-- ==== Sys2Proof/Machine/Fsp.lean ====
section
/-! DEFINITION. The fabric streaming ports (13_fabric.md R372, R374 to R384). -/

namespace Sys2Proof.Machine

def getFsp (s : State) (p : Fin 8) : Fsp := s.fsp[p.val]

/-- One answer on RESP: answers other than OK are counted (chapter 13). -/
def fspAnswer (s : State) (p : Fin 8) (a : FspAnswer) (hg : Option (Fin 2048 × BitVec 7)) : State :=
  s.modFsp p fun f => { f with resp := some (a, hg), cntRefuse := if a = .ok then f.cntRefuse else f.cntRefuse + 1 }

/-- The Page Warden's answer as the port gives it. -/
def fspCode : PwCode → FspAnswer
  | .ok => .ok
  | .refused => .refused
  | .stale => .stale
  | .refFull => .refFull
  | .poison => .poison

/-- The port's table holds a reference to the object (R375). -/
def holdsRef (s : State) (p : Fin 8) (h : Fin 2048) (g : BitVec 7) : Bool := decide ((h, g) ∈ (getFsp s p).refs)

/-- The object was allocated by the port: class FABRIC with the port as owner (R256, R376). -/
def ownedBy (e : MapEntry) (p : Fin 8) : Bool := e.cls == .fabric && e.owner.val == p.val

/-- A command of a port that operates; the others are not taken. -/
def fspCmd (s : State) (p : Fin 8) (f : State → State) : State := if fspReady s p then f s else s

/-- The port's table can take no further reference (R375). -/
def tableFull (s : State) (p : Fin 8) : Bool := decide (512 ≤ (getFsp s p).refs.length)

/-- FSP_TAKE (R374, R375): an offered entry is taken, and its reference enters the table. One that finds the table full stays offered,
which the manual does not state (DESIGN CHOICE; log entry 102). -/
def fspTakeEffect (p : Fin 8) (r : Fin 1024) (i : BitVec 16) (s : State) : State :=
  fspCmd s p fun s =>
    match findTaken s r i with
    | none => s
    | some t =>
      if t.cons == .fabric p && t.offered && t.verdict == 0 && (t.ref.isNone || !tableFull s p) then
        let s := s.modQe fun q => { q with taken := q.taken.map fun u =>
          if u.ring == r && u.idx == i then { u with offered := false } else u }
        match t.ref with
        | some hg => s.modFsp p fun f => { f with refs := f.refs ++ [hg] }
        | none => s
      else s

/-- FSP_ALLOC (R376): TAGS when the port's partition has none free, before the Page Warden is asked. -/
def fspAllocEffect (p : Fin 8) (n : Nat) (stride : BitVec 9) (s : State) : State :=
  fspCmd s p fun s =>
    if !tagFree s (.fabric p) then fspAnswer s p .tags none
    else
      let owner := Fin.ofNat 16 p.val
      match pwAlloc (pwTurn s (.alloc (.fabric p) .fabric owner n stride)) .fabric owner n stride with
      | (none, s) => fspAnswer s p .refused none
      | (some hg, s) =>
        let s := s.modFsp p fun f => { f with allocTags := f.allocTags ++ [hg] }
        let s := if tagFree s (.fabric p) then s else clearTurns s (.fabric p)
        fspAnswer s p .ok (some hg)

/-- FSP_ADDREF (R375, R376). -/
def fspAddrefEffect (p : Fin 8) (h : Fin 2048) (g : BitVec 7) (s : State) : State :=
  fspCmd s p fun s =>
    if !holdsRef s p h g then fspAnswer s p .noref none
    else if tableFull s p then fspAnswer s p .limit none
    else
      let (c, s) := pwAddref (pwTurn s (.addref (.fabric p) h g)) h g
      let s := if c = .ok then s.modFsp p fun f => { f with refs := f.refs ++ [(h, g)] } else s
      fspAnswer s p (fspCode c) none

/-- FSP_RELEASE (R375, R376). -/
def fspReleaseEffect (p : Fin 8) (h : Fin 2048) (g : BitVec 7) (s : State) : State :=
  fspCmd s p fun s =>
    if !holdsRef s p h g then fspAnswer s p .noref none
    else
      let (c, s) := pwRelease s h g
      let s := if c = .ok then s.modFsp p fun f => { f with refs := f.refs.erase (h, g) } else s
      fspAnswer s p (fspCode c) none

/-- An operation on an object the port allocated: STALE, then NOTOWN, then the Page Warden's answer (R376). -/
def fspOwn (s : State) (p : Fin 8) (h : Fin 2048) (g : BitVec 7) (f : State → State) : State :=
  match objOf s h g with
  | none => fspAnswer (pwStale s) p .stale none
  | some e => if ownedBy e p then f s else fspAnswer s p .notown none

/-- FSP_SEAL (R376). A table that is full can take no reference, and the answer is REFUSED, which the manual does not state (DESIGN
CHOICE; log entry 102). -/
def fspSealEffect (p : Fin 8) (h : Fin 2048) (g : BitVec 7) (s : State) : State :=
  fspCmd s p fun s => fspOwn (pwTurn s (.seal (.fabric p) h g)) p h g fun s =>
    if tableFull s p then fspAnswer s p .refused none
    else
      let (c, s) := pwSeal s h g
      let s := if c = .ok then s.modFsp p fun f => { f with refs := f.refs ++ [(h, g)] } else s
      fspAnswer s p (fspCode c) none

/-- The tag of an object the port allocated is free again (R288). -/
def freeAllocTag (s0 : State) (p : Fin 8) (hg : Fin 2048 × BitVec 7) : State :=
  afterTagFreed s0 (s0.modFsp p fun f => { f with allocTags := f.allocTags.erase hg }) (.fabric p)

/-- FSP_ABANDON (R376). -/
def fspAbandonEffect (p : Fin 8) (h : Fin 2048) (g : BitVec 7) (s : State) : State :=
  fspCmd s p fun s => fspOwn s p h g fun s =>
    let (c, s) := pwAbandon s h g
    let s := if c = .ok then freeAllocTag s p (h, g) else s
    fspAnswer s p (fspCode c) none

/-- A burst the port can ask: 1 to 256 beats from a multiple of 32 (R376). -/
def burstOk (o beats : Nat) : Bool := decide (1 ≤ beats ∧ beats ≤ 256) && o % 32 == 0

/-- One beat of a READ (R377), its four code words read one after the other; a POISON beat carries the data as the last read of each
word delivers it (R252). -/
def readBeat (s : State) (e : MapEntry) (o : Nat) (eccs : List Ecc) : (BeatStatus × List Byte) × State :=
  if (objAddr e o).isNone then ((.range, List.replicate 32 0), pwRange s)
  else
    let ws := objWords e o 32 eccs
    ((if ws.any (isBad s) then .poison else .ok, ws.flatMap fun x => codeBytes s x.1 x.2), eccReads none ws s)

/-- The beats of a READ in order. -/
def readBeats (e : MapEntry) : Nat → Nat → List Ecc → State → List (BeatStatus × List Byte) × State
  | 0, _, _, s => ([], s)
  | n + 1, o, eccs, s =>
    let (b, s) := readBeat s e o eccs
    let (bs, s) := readBeats e n (o + 32) (eccs.drop 4) s
    (b :: bs, s)

/-- FSP_READ (R376, R377). -/
def fspReadEffect (p : Fin 8) (h : Fin 2048) (g : BitVec 7) (o beats : Nat) (ecc : List Ecc) (s : State) : State :=
  fspCmd s p fun s =>
    if !burstOk o beats then s
    else if !holdsRef s p h g then fspAnswer s p .noref none
    else
      match objOf s h g with
      | none => fspAnswer (pwStale s) p .stale none
      | some e =>
        let (bs, s) := readBeats e beats o ecc s
        fspAnswer (s.modFsp p fun f => { f with rdata := bs, cntBeats := f.cntBeats + BitVec.ofNat 32 beats }) p .ok none

/-- The beats of a WRITE in order: one beyond the object has no effect and is counted (R255). -/
def writeBeats (e : MapEntry) : Nat → Nat → List Byte → State → State
  | 0, _, _, s => s
  | n + 1, o, data, s =>
    let beat := (data.take 32 ++ List.replicate 32 0).take 32
    let s := if (objAddr e o).isSome then objWrite s e o beat else pwRange s
    writeBeats e n (o + 32) (data.drop 32) s

/-- FSP_WRITE (R376): into an object the port allocated, still WRITING. -/
def fspWriteEffect (p : Fin 8) (h : Fin 2048) (g : BitVec 7) (o beats : Nat) (data : List Byte) (s : State) : State :=
  fspCmd s p fun s =>
    if !burstOk o beats then s
    else fspOwn s p h g fun s =>
      if (getObj s h).st = .writing then
        let s := writeBeats (getObj s h) beats o data s
        fspAnswer (s.modFsp p fun f => { f with cntBeats := f.cntBeats + BitVec.ofNat 32 beats }) p .ok none
      else fspAnswer s p .notown none

/-- FSP_POST (R376): NOTRING, then NOREF, then FULL. -/
def fspPostEffect (p : Fin 8) (r : Fin 1024) (entry : List Byte) (s : State) : State :=
  fspCmd s p fun s =>
    let a := (getRing s r).group.active
    let e := (entry ++ List.replicate 32 0).take 32
    let mgmt := isMgmtRing a
    if ringProdKind r a != 4 || ringProdInst r a != p.val then fspAnswer s p .notring none
    else
      let ref := entryRef r mgmt e
      if (ref.map fun hg => !holdsRef s p hg.1 hg.2).getD false then fspAnswer s p .noref none
      else
        match ringPost s r e with
        | (false, s) => fspAnswer s p .full none
        | (true, s) =>
          let s := match ref with
            | some hg => s.modFsp p fun f => { f with refs := f.refs.erase hg }
            | none => s
          let obj := if mgmt then (mdHandle e, mdGen e) else (odHandle e, odGen e)
          let s := if (mgmt && mdInline e) || !decide (obj ∈ (getFsp s p).allocTags) then s else freeAllocTag s p obj
          fspAnswer s p .ok none

/-- FSP_COMPLETE (R376, R381): LATE for an entry that is no longer held. -/
def fspCompleteEffect (p : Fin 8) (r : Fin 1024) (i : BitVec 16) (status : Byte) (s : State) : State :=
  fspCmd s p fun s =>
    match findTaken s r i with
    | some t =>
      if t.cons == .fabric p && !t.offered then fspAnswer (completeEntry s t status none) p .ok none
      else fspAnswer (countLate s) p .late none
    | none => fspAnswer (countLate s) p .late none

/-- A reconfiguration (R268, R301, R380): entries held complete with DISCARDED, objects still WRITING are abandoned, and
every reference is released. -/
def fspReconfigure (s : State) (p : Fin 8) : State :=
  let mine := s.qe.taken.filter fun t => t.cons == .fabric p
  let s := forEach mine (fun t s => completeEntry s t stDiscarded (if t.offered then t.ref else none)) s
  let writing := (allFin 2048).filter fun h => (getObj s h).st == .writing && ownedBy (getObj s h) p
  let s := forEach writing (fun h s => (pwAbandon s h (getObj s h).gen).2) s
  let s := forEach (getFsp s p).refs (fun hg s => (pwRelease s hg.1 hg.2).2) s
  let s0 := s
  afterTagFreed s0 (s.modFsp p fun f => { f with refs := [], allocTags := [] }) (.fabric p)

/-- The interface parameters of the image in the latches (R371, R372). -/
def fspLoadImage (s : State) (p : Fin 8) : State :=
  let sig := imageSig s
  s.modFsp p fun f =>
    { f with used := Config.fspUsed sig p.val, clkBad := Config.fspClkBad sig p.val, net := Config.fspNet sig p.val }

/-! ### What fabric logic observes (R379) -/

/-- STROBE, EXPOSE and PRETRIG of a sequencer, as levels that reach the fabric. -/
def fabricTsq (s : State) (n : Fin 16) : Bool × Bool × Bool :=
  let t := getTsq s n
  (t.strobe.active, exposeActive s n, t.pretrig.active)

/-- LOCKED and RETIRED of a channel. -/
def fabricCap (s : State) (n : Fin 16) : Bool × Bool := (unitLocked s n, (getCap s n).retired)

/-- Reads of a port's registers in the PW block. -/
def fspRegRead (s : State) (p : Fin 8) (i : Nat) : Word :=
  let f := getFsp s p
  match i with
  | 0 => putB 0 f.used ||| putB 1 (f.used && fspClkBad s p) ||| put 2 f.net.val ||| putB 8 (fspIsolated s p)
  | 1 => put 0 f.refs.length
  | 2 => f.cntRefuse
  | 3 => f.cntBeats
  | _ => 0

/-! ### The commands -/

def execFspTake (p : Fin 8) (r : Fin 1024) (i : BitVec 16) (s : State) : Out := onSys s (fspTakeEffect p r i)
def execFspAlloc (p : Fin 8) (n : Nat) (stride : BitVec 9) (s : State) : Out := onSys s (fspAllocEffect p n stride)
def execFspAddref (p : Fin 8) (h : Fin 2048) (gen : BitVec 7) (s : State) : Out := onSys s (fspAddrefEffect p h gen)
def execFspRelease (p : Fin 8) (h : Fin 2048) (gen : BitVec 7) (s : State) : Out := onSys s (fspReleaseEffect p h gen)
def execFspSeal (p : Fin 8) (h : Fin 2048) (gen : BitVec 7) (s : State) : Out := onSys s (fspSealEffect p h gen)
def execFspAbandon (p : Fin 8) (h : Fin 2048) (gen : BitVec 7) (s : State) : Out := onSys s (fspAbandonEffect p h gen)
def execFspRead (p : Fin 8) (h : Fin 2048) (gen : BitVec 7) (o beats : Nat) (ecc : List Ecc) (s : State) : Out :=
  onSys s (fspReadEffect p h gen o beats ecc)
def execFspWrite (p : Fin 8) (h : Fin 2048) (gen : BitVec 7) (o beats : Nat) (data : List Byte) (s : State) : Out :=
  onSys s (fspWriteEffect p h gen o beats data)
def execFspPost (p : Fin 8) (r : Fin 1024) (entry : List Byte) (s : State) : Out := onSys s (fspPostEffect p r entry)
def execFspComplete (p : Fin 8) (r : Fin 1024) (i : BitVec 16) (status : Byte) (s : State) : Out :=
  onSys s (fspCompleteEffect p r i status)

end Sys2Proof.Machine
end

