/-- The slot a command takes is no longer VALID (R392). -/
def cmdUnmark (s : State) (op : CfgOp) (n : BitVec 2) : State :=
  match op, cmdSlot n with
  | .invalidate, some b => modSlotNv s b fun x => { x with st := .incomplete }
  | .erase, some b => modSlotNv s b fun x => { x with st := .incomplete }
  | _, _ => s

/-- One slot command started while no command and no write is running (R406); one that meets a command ending in this tick follows
it (R9). -/
def cmdStart (op : CfgOp) (n : BitVec 2) (s : State) : State :=
  if s.cfg.cmd.isSome then noteRetry (.slotCommand op n) s
  else if writeRuns s then s
  else if cmdRefuses s op n then s.modCfg fun c => { c with cmdResult := 2, flags := c.flags.set 2 }
  else cmdUnmark (s.modCfg fun c => { c with cmd := some (op, n), cmdResult := 0 }) op n

/-- The slot registers of the slot a command named. -/
def cmdView (s : State) (n : BitVec 2) : State := match cmdSlot n with | some b => refreshView s b | none => s

/-- The end of a slot command (R403, R406, R407). -/
def cmdEnd (op : CfgOp) (n : BitVec 2) (ok : Bool) (s : State) : State :=
  let s := s.modCfg fun c => { c with cmd := none, cmdResult := 1, flags := c.flags.set 2 }
  match op with
  | .invalidate => cmdView s n
  | .erase =>
    match cmdSlot n with
    | none => s
    | some b =>
      let s := modSlotNv s b fun x =>
        { x with writes := satInc x.writes, frames := [], hdr := Header.init, hdrCrcOk := false,
                 st := if ok then .empty else .incomplete }
      if ok then refreshView s b
      else
        let s := recordFault s { perm := true, blk := blkCfg, kind := 2, inst := b.val }
        refreshView (s.modCfg fun c => { c with cmdResult := 3, flags := c.flags.set 4 }) b
  | .saveBoot =>
    s.modCfg fun c => { c with bootCopyA := some (c.mode, c.prefer), bootCopyB := some (c.mode, c.prefer) }
  | .clear => endHalt s

/-- CFG_CMD_DONE. -/
def cfgCmdDoneEffect (ok : Bool) (s : State) : State :=
  match s.cfg.cmd with
  | none => s
  | some (op, n) =>
    let t := cmdEnd op n ok s
    match s.moment.retry.findSome? fun r => match r with | .slotCommand o k => some (o, k) | _ => none with
    | some (o, k) => cmdStart o k t
    | none => t

/-! ### Registers of CFG -/

def phaseNo : WPhase → Nat
  | .search => 0 | .header => 1 | .erasing => 2 | .frames => 3 | .finishing => 4 | .done => 5 | .failed => 6

def reasonNo : WReason → Nat
  | .none => 0 | .format => 1 | .idcode => 2 | .version => 3 | .compat => 4 | .slot => 5 | .active => 6 | .protect => 7
  | .scrapped => 8 | .length => 9 | .zones => 10 | .order => 11 | .frameCrc => 12 | .count => 13 | .streamCrc => 14
  | .signature => 15 | .program => 16 | .aborted => 17

def bootResNo : BootRes → Nat
  | .unused => 0 | .ok => 1 | .notCandidate => 2 | .frameCrc => 3

/-- Log entry i of the last boot selection in its place. -/
def bootLogWord (l : List (Fin 3 × BootRes)) (i : Nat) : Word :=
  match l[i]? with
  | none => 0
  | some (b, r) => put (8 * i) b.val ||| put (8 * i + 2) (bootResNo r)

/-- The registers of slot b by word offset. -/
def slotRegs (s : State) (b : Fin 3) (i : Nat) : Word :=
  let v := s.cfg.views[b.val]
  match i with
  | 0 => put 0 (if slotBusy s b then 3 else v.st.toNat) ||| putB 2 v.hdrBad ||| put 16 (getNv s b).writes.toNat
  | 1 => v.hdr.seq
  | 2 => v.hdr.idcode
  | 3 => put 24 v.hdr.version.toNat ||| put 0 v.hdr.compat.toNat
  | _ => if 8 ≤ i ∧ i < 16 then v.hdr.ztab[(Fin.ofNat 8 (i - 8)).val] else 0

/-- Reads of the CFG block by offset. -/
def cfgRead (s : State) (off : Nat) : Word :=
  let c := s.cfg
  if off = 0x004 then put 0 c.booted.toNat ||| putB 2 (s.sys.phase == .failed) ||| putB 3 c.bootDefault
  else if off = 0x008 then bootLogWord c.bootLog 0 ||| bootLogWord c.bootLog 1 ||| bootLogWord c.bootLog 2
  else if off = 0x00C then put 0 c.nextSlot.toNat ||| putB 31 c.nextEn
  else if off = 0x010 then putB 0 c.mode ||| put 4 c.prefer.toNat
  else if off = 0x018 then putB 0 c.cmd.isSome ||| put 1 c.cmdResult.toNat
  else if off = 0x01C then putB 0 c.pcpEn ||| putB 1 c.goldenWe
  else if off = 0x020 then put 0 (phaseNo c.phase) ||| put 4 c.target.toNat ||| put 8 (reasonNo c.reason)
  else if off = 0x024 then c.frames
  else if off = 0x028 then c.cntDisc
  else if off = 0x030 then c.flags.word
  else if off = 0x034 then c.flagEn.setWidth 32
  else if 0x100 ≤ off ∧ off < 0x1C0 then slotRegs s (Fin.ofNat 3 ((off - 0x100) / 64)) ((off / 4) % 16)
  else if 0x200 ≤ off ∧ off < 0x260 then
    (c.views[(Fin.ofNat 3 ((off - 0x200) / 32)).val]).hdr.sig[(Fin.ofNat 8 ((off / 4) % 8)).val]
  else 0

/-- A write of CFG_CMD (R406). -/
def cfgCmdWrite (w : Word) (s : State) : State :=
  if fld w 31 16 ≠ 0x5A3C then s
  else
    let n := BitVec.ofNat 2 (fld w 5 4)
    match fld w 2 0 with
    | 1 => cmdStart .invalidate n s
    | 2 => cmdStart .erase n s
    | 3 => cmdStart .saveBoot 0 s
    | 4 => cmdStart .clear 0 s
    | _ => s

/-- Writes of the CFG block by offset. -/
def cfgWrite (off : Nat) (w : Word) (s : State) : State :=
  if off = 0x00C then s.modCfg fun c => { c with nextSlot := BitVec.ofNat 2 (fld w 1 0), nextEn := bit w 31 }
  else if off = 0x010 then s.modCfg fun c => { c with mode := bit w 0, prefer := BitVec.ofNat 2 (fld w 5 4) }
  else if off = 0x014 then cfgCmdWrite w s
  else if off = 0x01C then pcpEnWriteEffect (bit w 0) (s.modCfg fun c => { c with goldenWe := bit w 1 })
  else if off = 0x030 then s.modCfg fun c => { c with flags := c.flags.clear w }
  else if off = 0x034 then s.modCfg fun c => { c with flagEn := w.setWidth 5 }
  else s

/-- Attention flags of CFG that are set and enabled (R81). -/
def cfgAttn (s : State) : Bool := s.cfg.flags.raised s.cfg.flagEn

__________________________________________________

**Exercise requirements**
From the listing above, the lines starting with the one that has "def fabricCap (s" and running through the one that has "def execFspTake (p" should be copied exactly, ends included.

**Answer space**
def fabricCap (s : State) (n : Fin 16) : Bool × Bool := (unitLocked s n, (getCap s n).retired)

/-- Reads of a port's registers in the PW block. -/
def fspRegRead (s : State) (p : Fin 8) (i : Nat) : Word :=
  let f := getFsp s p
  match i with
  | 0 => putB 0 f.used ||| putB 1 (f.used && fspClkBad s p) ||| put 2 f.net.val ||| putB 8 (fspIsolated s p)
  | 1 => put 0 f.refs.length
  | 2 => f.cntRefuse
  | 3 => f.cntBeats
  | _ => 0

/-! ### The commands -/

def execFspTake (p : Fin 8) (r : Fin 1024) (i : BitVec 16) (s : State) : Out := onSys s (fspTakeEffect p r i)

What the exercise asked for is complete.